end Sys2Proof.Machine
end

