theorem witness_waveformData : base.linkOpen ∧ base.wav.adoptionWaiting = false ∧ ([] : List Byte) = [] ∧
    92204 < (92204#32 : U32).toNat + [0#8].length ∧ ([0#8] ≠ [] ∧ (92203#32 : U32).toNat + [0#8].length ≤ 92204) ∧
    ({ base with wav := { adoptionWaiting := true } }).wav.adoptionWaiting = true ∧
    Memory.wf 0 base.wav.incoming = true := by decide
/-- A header reads as HOLD in every symbol. -/
theorem table_read (a : Nat) (h : 44 ≤ a) : Memory.read 0 table a = 0#8 := by
  have key : ∀ m : List Cell, (∀ c ∈ m, c.1 < 44) → Memory.read 0 m a = 0#8 := by
    intro m
    induction m with
    | nil => intro _; rfl
    | cons c m ih =>
      intro hm
      have hc := hm c (by simp)
      simp only [Memory.read, if_neg (show ¬ c.1 = a by omega)]
      exact ih fun x hx => hm x (by simp [hx])
  exact key table (by decide)
/-- The smallest valid table: 1580 bytes. -/
theorem witness_validTable : validate table 1580 = none := by
  have h : badSymbol table = none := by
    have : ∀ j q, symbolIn (tableByte table (44 + j)) q ≠ 3 := by
      intro j q
      have : tableByte table (44 + j) = 0 := congrArg BitVec.toNat (table_read (44 + j) (by omega))
      simp [this, symbolIn]
    simp [badSymbol, this]
  have e : (List.range 24).find? (fun e => decide (tableF table e < 1 ∨ 60 < tableF table e)) = none := by decide
  have p : (List.range 8).find? (fun b => decide (tableP table b < 100 ∨ 2500 < tableP table b)) = none := by decide
  have f : 44 + 64 * framesAll table = 1580 := by decide
  simp only [validate, e, p, f, h]
  decide
/-- A table that fails each test: its length, the first and the last frame count, the first and the last period. -/
theorem witness_badTables : 43 < 44 ∧ 44 ≤ 1581 ∧ 1581 ≠ 44 + 64 * framesAll table ∧
    ¬(1 ≤ tableF (Memory.write 0 table 4 0) 0 ∧ tableF (Memory.write 0 table 4 0) 0 ≤ 60) ∧
    (¬(1 ≤ tableF (Memory.write 0 table 27 61) 23 ∧ tableF (Memory.write 0 table 27 61) 23 ≤ 60) ∧
      ∀ d < 23, 1 ≤ tableF (Memory.write 0 table 27 61) d ∧ tableF (Memory.write 0 table 27 61) d ≤ 60) ∧
    (∀ e < 24, 1 ≤ tableF table e ∧ tableF table e ≤ 60) ∧
    (¬(100 ≤ tableP (Memory.write 0 table 28 99) 0) ∧ ¬(tableP (Memory.write 0 table 43 10) 7 ≤ 2500) ∧
      ∀ d < 7, 100 ≤ tableP (Memory.write 0 table 43 10) d ∧ tableP (Memory.write 0 table 43 10) d ≤ 2500) ∧
    (∀ b < 8, 100 ≤ tableP table b ∧ tableP table b ≤ 2500) := by decide
/-- A table whose one symbol of code 3 is the last: entry 23, frame 0, pair 255. -/
theorem witness_badSymbol : let t := table ++ [(1579, 3#8)]
    (∀ e < 24, tableF t e = 1) ∧ (∀ b < 8, tableP t b = 100) ∧ 1580 = 44 + 64 * framesAll t ∧ tableSymbol t 23 0 255 = 3 ∧
      ∀ d j q, d < 24 → j < tableF t d → q < 256 → (d < 23 ∨ (d = 23 ∧ (j < 0 ∨ (j = 0 ∧ q < 255)))) →
        tableSymbol t d j q ≠ 3 := by
  intro t
  have hf : ∀ e < 24, tableF t e = 1 := by decide
  have hb : ∀ e < 24, framesBefore t e = e := by decide
  refine ⟨hf, by decide, by decide, by decide, ?_⟩
  intro d j q hd hj hq h
  have one : j = 0 := by have := hf d hd; omega
  have reads : ∀ a, 44 ≤ a → a ≠ 1579 → tableByte t a = 0 := by
    intro a h1 h2
    have key : ∀ m : List Cell, (∀ c ∈ m, c.1 < 44 ∨ c.1 = 1579) → Memory.read 0 m a = 0#8 := by
      intro m
      induction m with
      | nil => intro _; rfl
      | cons c m ih =>
        intro hm
        have hc := hm c (by simp)
        simp only [Memory.read, if_neg (show ¬ c.1 = a by omega)]
        exact ih fun x hx => hm x (by simp [hx])
    exact congrArg BitVec.toNat (key t (by decide))
  have hlast : tableByte t 1579 = 3 := by decide
  simp only [tableSymbol, hb d hd, one]
  by_cases hp : 44 + 64 * d + 64 * 0 + q / 4 = 1579
  · rw [hp, hlast]
    obtain rfl | rfl | rfl : q = 252 ∨ q = 253 ∨ q = 254 := by omega
    all_goals decide
  · rw [reads _ (by omega) hp]
    simp [symbolIn]
theorem witness_commit : base.linkOpen ∧ base.wav.adoptionWaiting = false ∧
    validate base.wav.incoming base.wav.incomingLen = some { reason := .length } ∧
    (onUpd { contexts := contexts (.waiting request plan) }).upd.contextInUse = true ∧ base.upd.contextInUse = false ∧
    ({ base with wav := { adoptionWaiting := true } }).live = true := by decide
theorem witness_band : ((-1 : Int) < 0 ∧ (500 : Int) ≤ 500 ∧ (0 : Int) ≤ 499 ∧ (499 : Int) < 500) ∧
    ({} : Wav).firstTaken = false ∧ ({ firstTaken := true, band := 0 } : Wav).band ≤ rawBand 0 ∧
    rawBand 0 < ({ firstTaken := true, band := 7 } : Wav).band ∧ (1 ≤ 1 ∧ 4094 ≤ 4094) ∧
    base.upd.freshWait = false ∧ (onUpd { freshWait := true }).upd.freshWait = true ∧
    (let s := onUpd { queue := [request] }
    s.firstEligible = some request ∧ s.upd.scanning = false ∧ s.upd.contextInUse = false ∧
      s.sns.records.panelTemp.valid = false) := by decide

/-- A submission of the whole panel from slot 0. -/
def whole : Submission := fullPanel .link 0 .full false
theorem witness_clip : clipRect 1279 1599 2 2 = some ⟨1279, 1599, 1, 1⟩ ∧ clipRect 1280 0 1 1 = none ∧
    clipRect (-32768) 0 32768 1 = none := by decide
theorem witness_admission : base.wav.active = none ∧
    (let s : State := { withSlot page with wav := { active := some table } }
    s.wav.active ≠ none ∧ s.pwr.cutoff = false ∧ whole.origin ≠ .power ∧ (onPwr { cutoff := true }).pwr.cutoff = true ∧
      whole.slot = some 0 ∧ whole.mode = some .full ∧ whole.forced = some none ∧ whole.notify = some false ∧
      clipRect whole.x whole.y whole.w whole.h = some ⟨0, 0, 1280, 1600⟩ ∧
      s.mem.slots[(0 : Fin 16)].state = .ready ∧ 0 + 1280 ≤ s.mem.slots[(0 : Fin 16)].width ∧
      s.upd.queue.length < 16 ∧ 16 ≤ (List.replicate 16 request).length ∧ clipRect 0 0 0 1 = none ∧
      ¬(1 + 1280 ≤ s.mem.slots[(0 : Fin 16)].width)) := by decide
theorem witness_admit : (base.upd.queue.filter fun q => q.origin = request.origin && q.rect.inside request.rect) = [] ∧
    (∀ notify : Bool, let q := { request with number := 7, notify := notify, slot := 3 }
    ((onUpd { queue := [q] }).upd.queue.filter fun q => q.origin = request.origin && q.rect.inside request.rect) = [q]) ∧
    (onUpd { queue := [request] }).upd.log.length ≤ 8 := by
  decide
theorem witness_retire : base.upd.log.length < 8 ∧ (List.replicate 8 (1, Retired.done)).length = 8 ∧
    ((withSlot { page with state := .releasing, pins := 1 }).mem.slots[request.slot].state = .releasing ∧
      (withSlot { page with state := .releasing, pins := 1 }).mem.slots[request.slot].pins ≤ 1) ∧
    ¬((withSlot { page with state := .releasing, pins := 2 }).mem.slots[request.slot].pins ≤ 1) ∧
    ({ request with notify := true }).notify = true ∧ Retired.done ≠ .cancelled := by decide
theorem witness_updateMessages : base.linkOpen ∧
    (base.judgeSubmission whole).toOption = none ∧
    ((onUpd { queue := [request] }).upd.queue.find? fun q => q.number = (1#16 : U16).toNat) = some request ∧
    (let u := (onUpd { contexts := contexts (.waiting request plan) }).upd
    (u.queue.find? fun q => q.number = (1#16 : U16).toNat) = none ∧
      u.contexts[(0 : Fin 8)].request = some request ∧ request.number = 1 ∧ u.found 1 ≠ none ∧ u.found 2 = none) ∧
    (∀ i : Fin 8, base.upd.contexts[i].request = none) ∧ (5000#16 : U16).toNat ≤ 5000 ∧ 5000 < (5001#16 : U16).toNat := by
  decide
/-- A submission that admission takes. -/
theorem witness_submission :
    let s : State := { withSlot { page with width := 2, height := 1 } with wav := { active := some table } }
    s.judgeSubmission { whole with w := 2, h := 1 } =
      .ok ⟨1, 0, .link, 0, 0, 0, ⟨0, 0, 2, 1⟩, .full, none, false, false⟩ := by rfl
/-- A request in the queue, eligible, with a fresh temperature and with a stale one; and none eligible. -/
theorem witness_preparation : (let s := onUpd { queue := [request] }
    s.firstEligible = some request ∧ s.upd.freeCtx = some 0 ∧ s.upd.idle = true ∧ s.sns.stale s.nowMs = true ∧
      ({ s with sns := { records := ⟨{}, { valid := true }, {}⟩ } } : State).sns.stale 60000 = false ∧
      ({ s with sns := { records := ⟨{}, { valid := true }, {}⟩ } } : State).sns.stale 60001 = true) ∧
    base.firstEligible = none ∧
    (onUpd { contexts := contexts (.reserved request 4 plan 4) }).upd.contexts[(0 : Fin 8)] = .reserved request 4 plan 4 ∧
    plan.empty = false ∧ ({ plan with empty := true }).empty = true := by decide
theorem witness_plans : base.upd.known = false ∧
    (let s : State :=
      { base with
        upd := { known := true }
        pwr := { level := .low }
        wav := { active := some table }
        spl := { table := [book], holdLimit := 0 } }
    s.upd.known = true ∧ s.pwr.level ≠ .normal ∧ book.state = .receiving ∧
      s.spl.holdLimit < (tableF table s.wav.band * tableP table s.wav.band + 99) / 100) ∧
    ¬(request.mode = .full) ∧ (base.planFor request).mode = .full ∧
    ((onUpd { known := true }).planFor request).mode ≠ .full := by decide
theorem witness_rails : (let s := onUpd { contexts := contexts (.waiting request plan) }
    s.upd.rails = .off ∧ s.upd.work = true ∧ s.supply = .on ∧ s.pwr.power = .active) ∧
    (onUpd { rails := .rising 12000 }).upd.rails = .rising 12000 ∧
    ((onUpd { rails := .onIdle, holdTimer := some 5 }).upd.rails = .onIdle ∧
      (onUpd { rails := .onIdle, holdTimer := some 5 }).upd.holdTimer = some 5) ∧
    (onUpd { rails := .falling 8000 }).upd.rails = .falling 8000 ∧
    (let s := onUpd { rails := .onIdle, contexts := contexts (.waiting request plan) }
    s.live = true ∧ s.upd.waitingPlan = some plan ∧ s.pwr.level = .normal) ∧
    (let u := (onUpd { rails := .onIdle, contexts := contexts (.reserved request 4 plan 4) }).upd
    u.work = true ∧ u.anyWaiting = false) ∧
    (let u := (onUpd { rails := .onIdle, holdTime := 0 }).upd
    u.work = false ∧ u.holdTimer = none ∧ u.holdTime = 0 ∧ ({} : Upd).holdTime ≠ 0) ∧
    (let s : State := { onPwr { level := .low } with upd := { rails := .onIdle, contexts := contexts (.waiting request plan) } }
    s.upd.work = true ∧ s.pwr.level ≠ .normal ∧ s.pwr.gate.holder ≠ .panel) := by decide
theorem witness_boundary : (let s := onUpd { rails := .scanning 4 100 4000 0, contexts := contexts (.waiting request plan) }
    s.upd.rails = .scanning 4 100 4000 0 ∧ (∀ i : Fin 8, s.upd.contexts[i].ended = false) ∧ s.wav.adoptionWaiting = false ∧
      s.upd.contexts[(0 : Fin 8)].isWaiting = true) ∧
    (∀ i : Fin 8, (onUpd { rails := .scanning 4 100 4000 0 }).upd.contexts[i].isRunning = false ∧
      (onUpd { rails := .scanning 4 100 4000 0 }).upd.contexts[i].isWaiting = false) ∧
    (let s := onUpd { rails := .scanning 4 100 4000 0, contexts := contexts (.running request plan 0 0) }
    s.upd.rails = .scanning 4 100 4000 0 ∧ s.upd.contexts[(0 : Fin 8)] = .running request plan 0 0 ∧ plan.frames ≤ 0 + 1 ∧
      s.wav.adoptionWaiting = false) := by decide
/-- Two contexts complete at one boundary, the one admitted first being context 1; a third, of 60 frames, goes on. -/
theorem witness_completions :
    let u : Upd :=
      { rails := .scanning 4 100 4000 0
        contexts :=
          ((contexts (.running { request with serial := 5 } plan 0 0)).set 1 (.running request plan 0 0)).set 2
            (.running request { plan with frames := 60 } 0 0) }
    let order : List (Fin 8) := [1, 0]
    u.completing = order ∧ order.Nodup ∧ (∀ i : Fin 8, i ∈ order ↔ u.contexts[i].ended = true) ∧
      u.contexts[(1 : Fin 8)] = .running request plan 0 0 ∧
      u.contexts[(0 : Fin 8)] = .running { request with serial := 5 } plan 0 0 ∧ (0 < 0 ∨ (0 = 0 ∧ request.serial < 5)) := by
  decide
theorem witness_completion : Memory.wf 0xFF base.mem.cells = true ∧ 1279 < 1280 ∧ 1599 < 1600 ∧ 0 < request.rect.w ∧
    request.rect.x + request.rect.w ≤ 1280 ∧ 0 < request.rect.h ∧ request.rect.y + request.rect.h ≤ 1600 := by decide
theorem witness_port : base.upd.scanning = false ∧ request.rect.has 2 0 = false ∧
    (let s : State :=
      { onUpd { rails := .scanning 4 100 4000 0, contexts := contexts (.running request plan 0 0) } with
        wav := { active := some table } }
    s.live = true ∧ s.upd.scanning = true ∧ s.upd.contexts[(0 : Fin 8)] = .running request plan 0 0 ∧
      request.rect.has 1 0 = true ∧ s.wav.active = some table ∧ plan.mode ≠ .full) ∧
    (∀ i : Fin 8, i ≠ 0 → (contexts (.running request plan 0 0))[i] = .free) := by decide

## WORK INSTRUCTIONS
What is needed is a verbatim copy of every line in the records above from the one containing "tableSymbol t d j q ≠ 3 := by" down to the one containing "intro a h1 h2", both included, and nothing more.

## ANSWER TO THIS EXERCISE
        tableSymbol t d j q ≠ 3 := by
  intro t
  have hf : ∀ e < 24, tableF t e = 1 := by decide
  have hb : ∀ e < 24, framesBefore t e = e := by decide
  refine ⟨hf, by decide, by decide, by decide, ?_⟩
  intro d j q hd hj hq h
  have one : j = 0 := by have := hf d hd; omega
  have reads : ∀ a, 44 ≤ a → a ≠ 1579 → tableByte t a = 0 := by
    intro a h1 h2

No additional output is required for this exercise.